From mboxrd@z Thu Jan  1 00:00:00 1970
From: "Chen, Kenneth W" <kenneth.w.chen@intel.com>
Date: Thu, 10 Nov 2005 23:30:39 +0000
Subject: RE: [Patch 1/1] 4-level page tables v4.
Message-Id: <200511102330.jAANUdg21565@unix-os.sc.intel.com>
List-Id: <linux-ia64.vger.kernel.org>
References: <20051110161915.GA3630@lnx-holt.americas.sgi.com>
In-Reply-To: <20051110161915.GA3630@lnx-holt.americas.sgi.com>
MIME-Version: 1.0
Content-Type: text/plain; charset="us-ascii"
Content-Transfer-Encoding: 7bit
To: linux-ia64@vger.kernel.org

Robin Holt wrote on Thursday, November 10, 2005 2:39 PM
> On Thu, Nov 10, 2005 at 01:49:26PM -0800, Luck, Tony wrote:
> > Compiling with three levels, I see some differences in the scheduling
> > of instructions in the vhpt_miss handler and the nested_dtlb miss
> > handler.  Side-by-side diff of a disassembly included below (original
> > sequence is on the left, new sequence is on the right).  For the vhpt
> > case the new handler is 3 instructions shorter ... but shorter isn't
> > always better.
> 
> I used the objdump that Jack Steiner pointed me towards to optomize the
> vhpt_miss handler and then test.  This instruction order gave the best
> performance, but we are talking extremely small differences.
> 
> Is the goal to make these identical?  If so, it should be easy to do,
> but I was not aware that was the intent.

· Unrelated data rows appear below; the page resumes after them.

/-- When IDIV faults, in the spec's words. -/
theorem DivideView.faults_iff {b : DivideView} (hw : b.w = 8 ∨ b.w = 16 ∨ b.w = 32) {s : State} :
    b.faults s ↔ b.divisor s = 0 ∨ ¬ fits b.w ((b.dividend s).tdiv (b.divisor s)) ∨
      (b.dividend s).tdiv (b.divisor s) = -2 ^ (b.w - 1) ∧ s.undef 0 = true := by
  rw [DivideView.faults, DivideView.quotient, DivideView.dividend_eq hw, fits]
  push_cast
  rw [not_and_or, not_le, not_le]

/-- Settles O48: the cases of `faults_iff`; where IDIV does not fault it leaves what `done_of_fits` says. -/
theorem divideResult : Obligations.DivideResult := by
  intro i s b hview
  have hw := width_of_divideView hview
  have hfaults := DivideView.faults_iff hw (s := s)
  obtain ⟨hfault, hnext⟩ := exec_of_divideView hview
  have fault_of : b.use.ready s → b.faults s → exec i s = .fault .divideError := fun hready h =>
    (hfault h).trans (Use.guard_of_ready hready _)
  have done_of : b.use.ready s → ¬ b.faults s → b.divisor s ≠ 0 → fits b.w ((b.dividend s).tdiv (b.divisor s)) →
      ∃ t, exec i s = .next t ∧ b.Done i s t := fun hready h hd hfits =>
    ⟨_, (hnext h).trans (Use.guard_of_ready hready _), done_of_fits hview hd hfits⟩
  refine ⟨fun hready hd hfits hne => ?done, fun hready hzero => ?zero, fun hready hd hno => ?range,
    fun hready hd hleast => ?least, ?memory⟩
  case done => exact done_of hready (by rw [hfaults]; tauto) hd hfits
  case zero => exact fault_of hready (hfaults.mpr (.inl hzero))
  case range => exact fault_of hready (hfaults.mpr (.inr (.inl hno)))
  case least =>
    by_cases h : b.faults s
    · exact .inl (fault_of hready h)
    · refine .inr (done_of hready h hd ?_)
      by_contra hno
      exact h (hfaults.mpr (.inr (.inl hno)))
  case memory =>
    obtain ⟨k, hk⟩ := exists_exec_eq_guard (useOf_of_divideView hview)
    exact memFaults_of_exec_eq_guard hk

end Sys2Proof.Claims
end

section
/-! PROOFS. The repeated one-bit steps of the rotates in closed form (45_rotate.md R202 to R205). A rotate moves every bit
one place round a ring: the operand itself for ROL and ROR, CF and operand for RCL and RCR. -/

namespace Sys2Proof.Machine

/-! ### Moving round a ring of `n` bits -/

/-- A left rotate by `r` takes bit `i` to place `i + r`, modulo the width. -/
theorem getLsbD_rotateLeft_add {n : Nat} (x : BitVec n) (r : Nat) {i : Nat} (hi : i < n) :
    (x.rotateLeft r).getLsbD ((i + r) % n) = x.getLsbD i := by
  have hr : r % n < n := Nat.mod_lt r (Nat.zero_lt_of_lt hi)
  rw [BitVec.getLsbD_rotateLeft, ← Nat.add_mod_mod]
  generalize r % n = r at hr
  by_cases hwrap : i + r < n
  · rw [Nat.mod_eq_of_lt hwrap, decide_eq_false (by omega), cond_false, decide_eq_true hwrap, Bool.true_and,
      Nat.add_sub_cancel]
  · have hmod : (i + r) % n = i + r - n := by
      rw [Nat.mod_eq_sub_mod (Nat.le_of_not_lt hwrap), Nat.mod_eq_of_lt (by omega)]
    rw [hmod, decide_eq_true (by omega), cond_true, show n - r + (i + r - n) = i by omega]

/-- A right rotate by `r` takes bit `i + r`, modulo the width, to place `i`. -/
theorem getLsbD_rotateRight_add {n : Nat} (x : BitVec n) (r : Nat) {i : Nat} (hi : i < n) :
    (x.rotateRight r).getLsbD i = x.getLsbD ((i + r) % n) := by
  have hr : r % n < n := Nat.mod_lt r (Nat.zero_lt_of_lt hi)
  rw [BitVec.getLsbD_rotateRight, ← Nat.add_mod_mod]
  generalize r % n = r at hr
  by_cases hwrap : i + r < n
  · rw [Nat.mod_eq_of_lt hwrap, decide_eq_true (by omega), cond_true, Nat.add_comm]
  · have hmod : (i + r) % n = i + r - n := by
      rw [Nat.mod_eq_sub_mod (Nat.le_of_not_lt hwrap), Nat.mod_eq_of_lt (by omega)]
    rw [hmod, decide_eq_false (by omega), cond_false, decide_eq_true hi, Bool.true_and,
      show i - (n - r) = i + r - n by omega]

/-- Every place of the ring is `c` places on from one. -/
theorem exists_add_mod_eq {n : Nat} (c : Nat) {j : Nat} (hj : j < n) : ∃ i, i < n ∧ (i + c) % n = j := by
  have hn := Nat.zero_lt_of_lt hj
  have hc := Nat.mod_lt c hn
  refine ⟨(j + (n - c % n)) % n, Nat.mod_lt _ hn, ?_⟩
  rw [Nat.mod_add_mod, ← Nat.add_mod_mod, show j + (n - c % n) + c % n = j + n by omega, Nat.add_mod_right,
    Nat.mod_eq_of_lt hj]

/-- A sequence of words, each with the bits of the one before one place further left, rotates the first one left. -/
theorem eq_rotateLeft_of_step {n : Nat} {z : Nat → BitVec n}
    (step : ∀ c k, k < n → (z (c + 1)).getLsbD ((k + 1) % n) = (z c).getLsbD k) (c : Nat) :
    z c = (z 0).rotateLeft c := by
  have moved : ∀ i, i < n → (z c).getLsbD ((i + c) % n) = (z 0).getLsbD i := by
    intro i hi
    induction c with
    | zero => rw [Nat.add_zero, Nat.mod_eq_of_lt hi]
    | succ c ih =>
      rw [← ih, ← step c _ (Nat.mod_lt _ (Nat.zero_lt_of_lt hi)), Nat.mod_add_mod, Nat.add_assoc]
  refine BitVec.eq_of_getLsbD_eq fun j hj => ?_
  obtain ⟨i, hi, rfl⟩ := exists_add_mod_eq c hj
  rw [moved i hi, getLsbD_rotateLeft_add _ c hi]

/-- A sequence of words, each with the bits of the one before one place further right, rotates the first one right. -/
theorem eq_rotateRight_of_step {n : Nat} {z : Nat → BitVec n}
    (step : ∀ c k, k < n → (z (c + 1)).getLsbD k = (z c).getLsbD ((k + 1) % n)) (c : Nat) :
    z c = (z 0).rotateRight c := by
  refine BitVec.eq_of_getLsbD_eq fun j hj => ?_
  rw [getLsbD_rotateRight_add _ c hj]
  induction c generalizing j with
  | zero => rw [Nat.add_zero, Nat.mod_eq_of_lt hj]
  | succ c ih =>
    rw [step c j hj, ih _ (Nat.mod_lt _ (Nat.zero_lt_of_lt hj)), Nat.mod_add_mod, Nat.add_assoc, Nat.add_comm 1]

/-- One place on from bit `k` of `n`, modulo `n`. -/
theorem succ_mod_eq {n k : Nat} (hk : k < n) : (k + 1) % n = if k + 1 = n then 0 else k + 1 := by
  split
  · next h => rw [h, Nat.mod_self]
  · next h => exact Nat.mod_eq_of_lt (by omega)

/-! ### The steps (R202 to R205) -/

/-- ROL moves every bit one place left, the top bit to bit 0 (R202). -/
theorem getLsbD_rolBit {w : Nat} (v : BitVec w) (f : Bool) {k : Nat} (hk : k < w) :
    (rolBit v f).1.getLsbD ((k + 1) % w) = v.getLsbD k := by
  rw [succ_mod_eq hk, rolBit]
  split
  · next htop => subst htop; simp [BitVec.msb_eq_getLsbD_last]
  · next hbelow =>
    have : k + 1 < w := by omega
    simp [this, hk]

/-- ROR moves every bit one place right, bit 0 to the top (R203). -/
theorem getLsbD_rorBit {w : Nat} (v : BitVec w) (f : Bool) {k : Nat} (hk : k < w) :
    (rorBit v f).1.getLsbD k = v.getLsbD ((k + 1) % w) := by
  rw [succ_mod_eq hk, rorBit]
  split
  · next htop => subst htop; simp
  · next hbelow =>
    have : k < w - 1 := by omega
    simp [hk, this, Nat.add_comm]

/-- RCL moves every bit of CF over the operand one place left, CF to bit 0 (R204). -/
theorem getLsbD_rclBit {w : Nat} (hw : 0 < w) (v : BitVec w) (f : Bool) {k : Nat} (hk : k < 1 + w) :
    (BitVec.ofBool (rclBit v f).2 ++ (rclBit v f).1).getLsbD ((k + 1) % (1 + w)) =
      (BitVec.ofBool f ++ v).getLsbD k := by
  rw [succ_mod_eq hk, rclBit, BitVec.getLsbD_append, BitVec.getLsbD_append]
  by_cases htop : k = w
  · subst htop; simp [hw, Nat.add_comm]
  · have hkw : k < w := by omega
    rw [if_neg (show ¬ k + 1 = 1 + w by omega), if_pos hkw]
    by_cases hlast : k + 1 < w
    · simp [hlast, hkw]
    · obtain rfl : w = k + 1 := by omega
      simp [BitVec.msb_eq_getLsbD_last]

/-- RCR moves every bit of the operand over CF one place right, CF to the top (R205). -/
theorem getLsbD_rcrBit {w : Nat} (hw : 0 < w) (v : BitVec w) (f : Bool) {k : Nat} (hk : k < w + 1) :
    ((rcrBit v f).1 ++ BitVec.ofBool (rcrBit v f).2).getLsbD k =
      (v ++ BitVec.ofBool f).getLsbD ((k + 1) % (w + 1)) := by
  rw [succ_mod_eq hk, rcrBit, BitVec.getLsbD_append, BitVec.getLsbD_append]
  by_cases hfirst : k = 0
  · subst hfirst; simp [hw.ne']
  · have hlow : ¬ k < 1 := by omega
    by_cases htop : k = w
    · subst htop; simp [hlow, hw, show 1 + (k - 1) = k by omega]
    · have hkw : k < w := by omega
      have hbelow : k - 1 < w - 1 := by omega
      rw [if_neg (show ¬ k + 1 = w + 1 by omega), if_neg hlow, if_neg (show ¬ k + 1 < 1 by omega)]
      simp [hbelow, show 1 + (k - 1) = k by omega]

/-! ### Repeated steps -/

/-- `c` places left one at a time are a rotate by `c`. -/
theorem repeatBit_rolBit_fst {w : Nat} (c : Nat) (v : BitVec w) (f : Bool) :
    (repeatBit rolBit c v f).1 = v.rotateLeft c := by
  refine eq_rotateLeft_of_step (z := fun c => (repeatBit rolBit c v f).1) (fun c k hk => ?_) c
  simp only [repeatBit_succ_last]
  exact getLsbD_rolBit _ _ hk

/-- `c` places right one at a time are a rotate by `c`. -/
theorem repeatBit_rorBit_fst {w : Nat} (c : Nat) (v : BitVec w) (f : Bool) :
    (repeatBit rorBit c v f).1 = v.rotateRight c := by
  refine eq_rotateRight_of_step (z := fun c => (repeatBit rorBit c v f).1) (fun c k hk => ?_) c
  simp only [repeatBit_succ_last]
  exact getLsbD_rorBit _ _ hk

/-- `c` places left through CF one at a time are a rotate by `c` of CF over the operand. -/
theorem repeatBit_rclBit {w : Nat} (hw : 0 < w) (c : Nat) (v : BitVec w) (f : Bool) :
    BitVec.ofBool (repeatBit rclBit c v f).2 ++ (repeatBit rclBit c v f).1 = (BitVec.ofBool f ++ v).rotateLeft c := by
  refine eq_rotateLeft_of_step
    (z := fun c => BitVec.ofBool (repeatBit rclBit c v f).2 ++ (repeatBit rclBit c v f).1) (fun c k hk => ?_) c
  simp only [repeatBit_succ_last]
  exact getLsbD_rclBit hw _ _ hk

/-- `c` places right through CF one at a time are a rotate by `c` of the operand over CF. -/
theorem repeatBit_rcrBit {w : Nat} (hw : 0 < w) (c : Nat) (v : BitVec w) (f : Bool) :
    (repeatBit rcrBit c v f).1 ++ BitVec.ofBool (repeatBit rcrBit c v f).2 =
      (v ++ BitVec.ofBool f).rotateRight c := by
  refine eq_rotateRight_of_step
    (z := fun c => (repeatBit rcrBit c v f).1 ++ BitVec.ofBool (repeatBit rcrBit c v f).2) (fun c k hk => ?_) c
  simp only [repeatBit_succ_last]
  exact getLsbD_rcrBit hw _ _ hk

I was wondering earlier too why you changed all the register usage etc.
You really don't need to make that big of change since the resource
contention is around dep/cmp.  cmp instruction is ALU type and can be
schedule on all 6 integer units.  The easiest way is to just re-order
these two instructions.  There is one change you made around tbit/dep on
line 163 (dep r23=0,r20,0,PAGE_SHIFT), but that is outside the 4-level
page table walk.  And again, easiest thing to do is to pull that ins 2
bundle earlier.

- Ken